Aided by a new test track at Fiorano where Enzo immured himself in his darkened office, cultivating mystery, the F1 results returned – for a while. Yet age was affecting the man at the centre; he was no longer on top of everything as once he had been, and in 1971 he stepped down as president of the firm. His lieutenants, with their own agendas, were afraid to give him bad news, and the team struggled through yet another of the marque’s regular droughts. It would not be Enzo but talented engineer Mauro Forghieri and future president Luca di Montezemolo – plus Niki Lauda – who reinvigorated the team and in 1975 brought the F1 title back to Maranello.

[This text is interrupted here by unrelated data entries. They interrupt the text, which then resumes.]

-- ==== Sys2Proof/Laws/Fields.lean ====
section
/-! SUPPORT. Bit fields of words, association lists, stacks and launch queues by number, and what reading through an ASID and
the power limits leave alone. -/
namespace Sys2Proof.Machine
open Sys2Proof

/-! ### Association lists -/

/-- A key just set is found. -/
theorem lookupN_insertN {α : Type} (k : Nat) (v : α) (l : List (Nat × α)) : lookupN k (insertN k v l) = some v := by
  induction l with
  | nil => simp [insertN, lookupN]
  | cons a l ih => obtain ⟨a, w⟩ := a; simp only [insertN]; split_ifs with h1 h2 <;> simp [lookupN, h1, ih]

/-- A field of a number kept in a word. -/
theorem fld_ofNat (a lo n : Nat) (h : lo + n ≤ 64) : fld (BitVec.ofNat 64 a) lo n = a / 2 ^ lo % 2 ^ n := by
  unfold fld
  rw [BitVec.toNat_ofNat]
  apply Nat.eq_of_testBit_eq; intro i
  simp only [Nat.testBit_mod_two_pow, Nat.testBit_div_two_pow]
  by_cases hi : i < n <;> simp [hi] <;> omega

/-- A field of a masked word. -/
theorem fld_and (v m : Word) (lo n : Nat) : fld (v &&& m) lo n = fld v lo n &&& fld m lo n := by
  unfold fld; apply Nat.eq_of_testBit_eq; intro i
  simp only [Nat.testBit_mod_two_pow, Nat.testBit_div_two_pow, BitVec.toNat_and, Nat.testBit_and]
  by_cases hi : i < n <;> simp [hi]

/-- A field bit by bit. -/
theorem fld_testBit (v : Word) (lo n i : Nat) : (fld v lo n).testBit i = (decide (i < n) && v.getLsbD (i + lo)) := by
  unfold fld; simp [Nat.testBit_mod_two_pow, Nat.testBit_div_two_pow, BitVec.getLsbD]

/-- A field is below its bound. -/
theorem fld_lt (v : Word) (lo n : Nat) : fld v lo n < 2 ^ n := Nat.mod_lt _ (by positivity)

/-- A field that the mask keeps whole. -/
theorem fld_and_ones (v m : Word) (lo n : Nat) (h : fld m lo n = 2 ^ n - 1) : fld (v &&& m) lo n = fld v lo n := by
  rw [fld_and, h, Nat.and_two_pow_sub_one_eq_mod, Nat.mod_eq_of_lt (fld_lt _ _ _)]

/-- A word with a field replaced, bit by bit. -/
theorem putFld_bit (w : Word) (lo n v i : Nat) (h : lo + n ≤ 64) (hi : i < 64) :
    (putFld w lo n v).getLsbD i = if lo ≤ i ∧ i < lo + n then v.testBit (i - lo) else w.getLsbD i := by
  have key : w.toNat - fld w lo n * 2 ^ lo + (v % 2 ^ n) * 2 ^ lo = w.toNat / 2 ^ (lo + n) * 2 ^ (lo + n) + (v % 2 ^ n) * 2 ^ lo + w.toNat % 2 ^ lo := by
    have h1 : w.toNat = w.toNat / 2 ^ (lo + n) * 2 ^ (lo + n) + fld w lo n * 2 ^ lo + w.toNat % 2 ^ lo := by
      unfold fld
      have a := Nat.div_add_mod w.toNat (2 ^ lo)
      have b := Nat.div_add_mod (w.toNat / 2 ^ lo) (2 ^ n)
      rw [Nat.div_div_eq_div_mul] at b
      rw [pow_add]
      have c : 2 ^ lo * (2 ^ n * (w.toNat / (2 ^ lo * 2 ^ n)) + w.toNat / 2 ^ lo % 2 ^ n) = 2 ^ lo * (w.toNat / 2 ^ lo) := by rw [b]
      have d : w.toNat / (2 ^ lo * 2 ^ n) * (2 ^ lo * 2 ^ n) + w.toNat / 2 ^ lo % 2 ^ n * 2 ^ lo = 2 ^ lo * (2 ^ n * (w.toNat / (2 ^ lo * 2 ^ n)) + w.toNat / 2 ^ lo % 2 ^ n) := by ring
      omega
    omega
  unfold putFld
  rw [key]
  have hm : w.toNat % 2 ^ lo < 2 ^ lo := Nat.mod_lt _ (by positivity)
  have hv : v % 2 ^ n < 2 ^ n := Nat.mod_lt _ (by positivity)
  have e : w.toNat / 2 ^ (lo + n) * 2 ^ (lo + n) + v % 2 ^ n * 2 ^ lo + w.toNat % 2 ^ lo =
      2 ^ (lo) * (2 ^ n * (w.toNat / 2 ^ (lo + n)) + v % 2 ^ n) + w.toNat % 2 ^ lo := by rw [pow_add]; ring
  rw [e, BitVec.getLsbD_ofNat]
  rw [Nat.testBit_two_pow_mul_add _ hm]
  simp only [hi, decide_true, Bool.true_and]
  by_cases h1 : i < lo
  · have : ¬ (lo ≤ i ∧ i < lo + n) := by omega
    simp [h1, this, Nat.testBit_mod_two_pow, BitVec.getLsbD]
  · rw [if_neg h1, Nat.testBit_two_pow_mul_add _ hv]
    by_cases h2 : i - lo < n
    · have : lo ≤ i ∧ i < lo + n := by omega
      simp [h2, this, Nat.testBit_mod_two_pow]
    · have : ¬ (lo ≤ i ∧ i < lo + n) := by omega
      rw [if_neg h2, if_neg this, Nat.testBit_div_two_pow, BitVec.getLsbD]
      congr 1; omega

/-- A field just replaced. -/
theorem fld_putFld (w : Word) (lo n v : Nat) (h : lo + n ≤ 64) : fld (putFld w lo n v) lo n = v % 2 ^ n := by
  apply Nat.eq_of_testBit_eq; intro i
  rw [fld_testBit, Nat.testBit_mod_two_pow]
  by_cases hi : i < n
  · rw [putFld_bit _ _ _ _ _ h (by omega)]
    have : lo ≤ i + lo ∧ i + lo < lo + n := by omega
    simp [hi, this]
  · simp [hi]


/-! ### Stacks, launch queues, limits -/

/-- A key just removed is not found. -/
theorem lookupN_eraseN {α : Type} (k : Nat) (l : List (Nat × α)) : lookupN k (eraseN k l) = none := by
  induction l with
  | nil => rfl
  | cons a l ih =>
    obtain ⟨a, w⟩ := a
    by_cases h : a = k
    · simpa [eraseN, h] using ih
    · simpa [eraseN, h, lookupN] using ih

/-- The stack just written. -/
theorem State.stack_setStack (s : State) (k : Nat) (st : StackS) (h : k < 8) : (s.setStack k st).stack k = st := by
  simp [State.stack, State.setStack, vget, vset, h]

/-- The launch queue just written. -/
theorem State.queue_setQueue (s : State) (q : Nat) (k : LQueue) : (s.setQueue q k).queue q = k := by
  simp [State.queue, State.setQueue, lookupN_insertN]

/-- Only PWR changes with the limits: said through a state with any PWR, so that no check evaluates the word. -/
theorem State.withPwr_rest (s : State) (w : Word) :
    let t : State := { s with regs := { s.regs with telem := { s.regs.telem with pwr := w } } }
    t.core = s.core ∧ t.others = s.others ∧ t.memory = s.memory ∧ t.hearth = s.hearth ∧ t.board = s.board ∧ t.stackv = s.stackv ∧
    t.regs.m = s.regs.m ∧ t.regs.lim = s.regs.lim ∧ t.regs.telem.temp = s.regs.telem.temp := ⟨rfl, rfl, rfl, rfl, rfl, rfl, rfl, rfl, rfl⟩

/-- What following the caps leaves alone (17 R364). -/
theorem State.relimit_rest (s : State) :
    s.relimit.core = s.core ∧ s.relimit.others = s.others ∧ s.relimit.memory = s.memory ∧ s.relimit.hearth = s.hearth ∧
    s.relimit.board = s.board ∧ s.relimit.stackv = s.stackv ∧ s.relimit.regs.m = s.regs.m ∧ s.relimit.regs.lim = s.regs.lim ∧
    s.relimit.regs.telem.temp = s.regs.telem.temp := s.withPwr_rest _

/-! ### Reading through an ASID -/

/-- A fold keeps what each of its steps keeps. -/
theorem foldl_keeps {α β γ : Type} (f : α → γ) (g : α → β → α) (h : ∀ a b, f (g a b) = f a) (l : List β) (a : α) :
    f (l.foldl g a) = f a := by
  induction l generalizing a with
  | nil => rfl
  | cons b l ih => rw [List.foldl_cons, ih, h]

/-- Reading a table entry leaves the core in focus alone. -/
theorem State.pte_core (s : State) (t i) : (s.pte t i).2.core = s.core := by
  unfold State.pte; dsimp only; split <;> rfl
/-- A step of a walk leaves the core alone if what follows it does. -/
theorem State.walkStep_core (s : State) (t i) (f : Word → State → Walk × State) (h : ∀ e s', (f e s').2.core = s'.core) :
    (s.walkStep t i f).2.core = s.core := by
  unfold State.walkStep
  split
  · rfl
  · dsimp only; split
    · exact s.pte_core t i
    · rw [h]; exact s.pte_core t i
/-- So does a whole walk. -/
theorem State.walk_core (s : State) (asid va) : (s.walk asid va).2.core = s.core := by
  unfold State.walk
  dsimp only
  refine State.walkStep_core _ _ _ _ (fun _ s => State.walkStep_core s _ _ _ (fun _ s => ?_))
  split
  · rfl
  · refine State.walkStep_core _ _ _ _ (fun _ s => ?_)
    split
    · rfl
    · split
      · rfl
      · split
        · rfl
        · refine State.walkStep_core _ _ _ _ (fun _ s => ?_)
          split
          · rfl
          · split
            · rfl
            · split
              · rfl
              · exact State.walkStep_core _ _ _ _ (fun _ _ => rfl)
/-- So does a translation. -/
theorem State.translate_core (s : State) (asid va k) : (s.translate asid va k).2.core = s.core := by
  unfold State.translate
  split
  · rfl
  · have h := s.walk_core asid va
    dsimp only
    split <;> exact h
/-- Looking an address up leaves the core in focus alone. -/
theorem State.look_core (s : State) (asid va k) : (s.look asid va k).2.core = s.core := by
  have h := s.translate_core asid va k
  unfold State.look
  split
  · rfl
  · dsimp only
    repeat' (first | exact h | split)
/-- So does looking up a whole access. -/
theorem State.resolve_core (asid k) : ∀ (f : Nat) (s : State) va n acc, (State.resolve asid k f s va n acc).2.core = s.core := by
  intro f
  induction f with
  | zero => intros; rfl
  | succ f ih =>
    intro s va n acc
    unfold State.resolve
    split
    · rfl
    · dsimp only
      split
      · exact State.look_core _ _ _ _
      · exact State.look_core _ _ _ _
      · exact State.look_core _ _ _ _
      · rw [ih]; exact State.look_core _ _ _ _
/-- And the pieces of an access. -/
theorem State.segments_core (s : State) (asid k va n) : (s.segments asid k va n).2.core = s.core := State.resolve_core _ _ _ _ _ _ _
/-- Making room for a host line leaves the core alone. -/
theorem State.hostRoom_core (s : State) : s.hostRoom.core = s.core := by
  unfold State.hostRoom
  repeat' (first | rfl | split | dsimp only)
/-- Filling a host line leaves the core alone. -/
theorem State.hostFill_core (s : State) (l) : (s.hostFill l).core = s.core := by
  unfold State.hostFill
  split
  · rfl
  · exact State.hostRoom_core s
/-- Reading at the homes leaves the core alone. -/
theorem State.homeFetch_core (s : State) (pa n) : (s.homeFetch pa n).2.core = s.core := by
  unfold State.homeFetch
  refine foldl_keeps State.core (fun s (l : Nat × Nat × Nat) => s.touchL2 l.1 false) (fun _ _ => rfl) _ s
/-- Sending a message leaves the core alone. -/
theorem State.emit_core (s : State) (n m) : (s.emit n m).core = s.core := by
  unfold State.emit
  dsimp only
  apply foldl_keeps State.core
  intros; rfl
theorem State.sendMsg_core (s : State) (m) : (s.sendMsg m).core = s.core := by
  unfold State.sendMsg
  split
  · rfl
  · dsimp only; split
    · exact State.emit_core _ _ _
    · rfl
/-- Asking other modules for bytes leaves the core alone. -/
theorem State.askSegs_core (s : State) (born segs) : (s.askSegs born segs).2.core = s.core := by
  unfold State.askSegs
  refine foldl_keeps (fun (a : List (BitVec 32 × Nat × Nat) × State) => a.2.core) _ (fun a g => ?_) segs ([], s)
  dsimp only
  split
  · exact foldl_keeps (fun (a : List (BitVec 32 × Nat × Nat) × State) => a.2.core) _ (fun a p => State.sendMsg_core _ _) _ a
  · rfl
/-- Hearth's reads leave the core alone. -/
theorem State.hearthRead_core (s : State) (who asid k va n) : (s.hearthRead who asid k va n).2.core = s.core := by
  have h := s.segments_core asid k va n
  unfold State.hearthRead
  dsimp only
  split
  · exact h
  · rfl
  · exact h
  · split
    · rfl
    · split
      · split
        · exact h
        · exact (State.askSegs_core _ _ _).trans h
      · refine (foldl_keeps (fun (a : HRes × State) => a.2.core) _ (fun a g => ?_) _ _).trans h
        split
        · split
          · split
            · rfl
            · exact State.homeFetch_core _ _ _
          · exact foldl_keeps State.core _ (fun s (l : Nat × Nat × Nat) => State.hostFill_core s l.1) _ a.2
          · rfl
        · rfl
/-- Reading a word of a launch queue leaves the core alone. -/
theorem State.queueWord_core (s : State) (q k va old) : (s.queueWord q k va old).2.core = s.core := by
  unfold State.queueWord; dsimp only; split <;> exact State.hearthRead_core _ _ _ _ _ _

end Sys2Proof.Machine
end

But Enzo, now in his seventies, no longer ‘was Ferrari’. With Fiat at the helm (paying to use Ferrari’s production facilities), the road cars were better vehicles but did not contain Enzo’s spirit. Until 1987, 40th anniversary of Ferrari, when the Ingeniere himself inspired the raw, aggressive 200mph F40. Once again a road Ferrari felt like a race Ferrari. It was his last grand gesture. Enzo Ferrari died in 1988.
He had held his firm together with his passion and intensity, driving people hard but inspiring the sort of loyalty that saw his employees prepared to stay late or work all night on a racing car. Working for Ferrari was a privilege, and ‘Il Commendatore’ frequently helped quietly with hospital or education needs. But while he looked after his workers, he did not profess attachment to most of his drivers. There were favourites, but not friends. A weekend fatality was simply not discussed on Monday morning.
Perhaps the death of his beloved son Dino in 1956 hardened his shell? Yes, Ferrari made misjudgements: fending off technical advances, upsetting Stirling Moss and Surtees, allowing his wife to interfere and cause tensions that led to that ‘palace walkout’, transferring skilled engineer Forghieri away from the racing unit. Without the Lancia handover of 1955 the marque, at that point flagging in Grands Prix, might have joined vanished exotics such as Bugatti or Pegaso. But then Ferrari had the knack of harvesting luck from all quarters, and if perhaps he substituted determination for foresight, it carried him to greatness.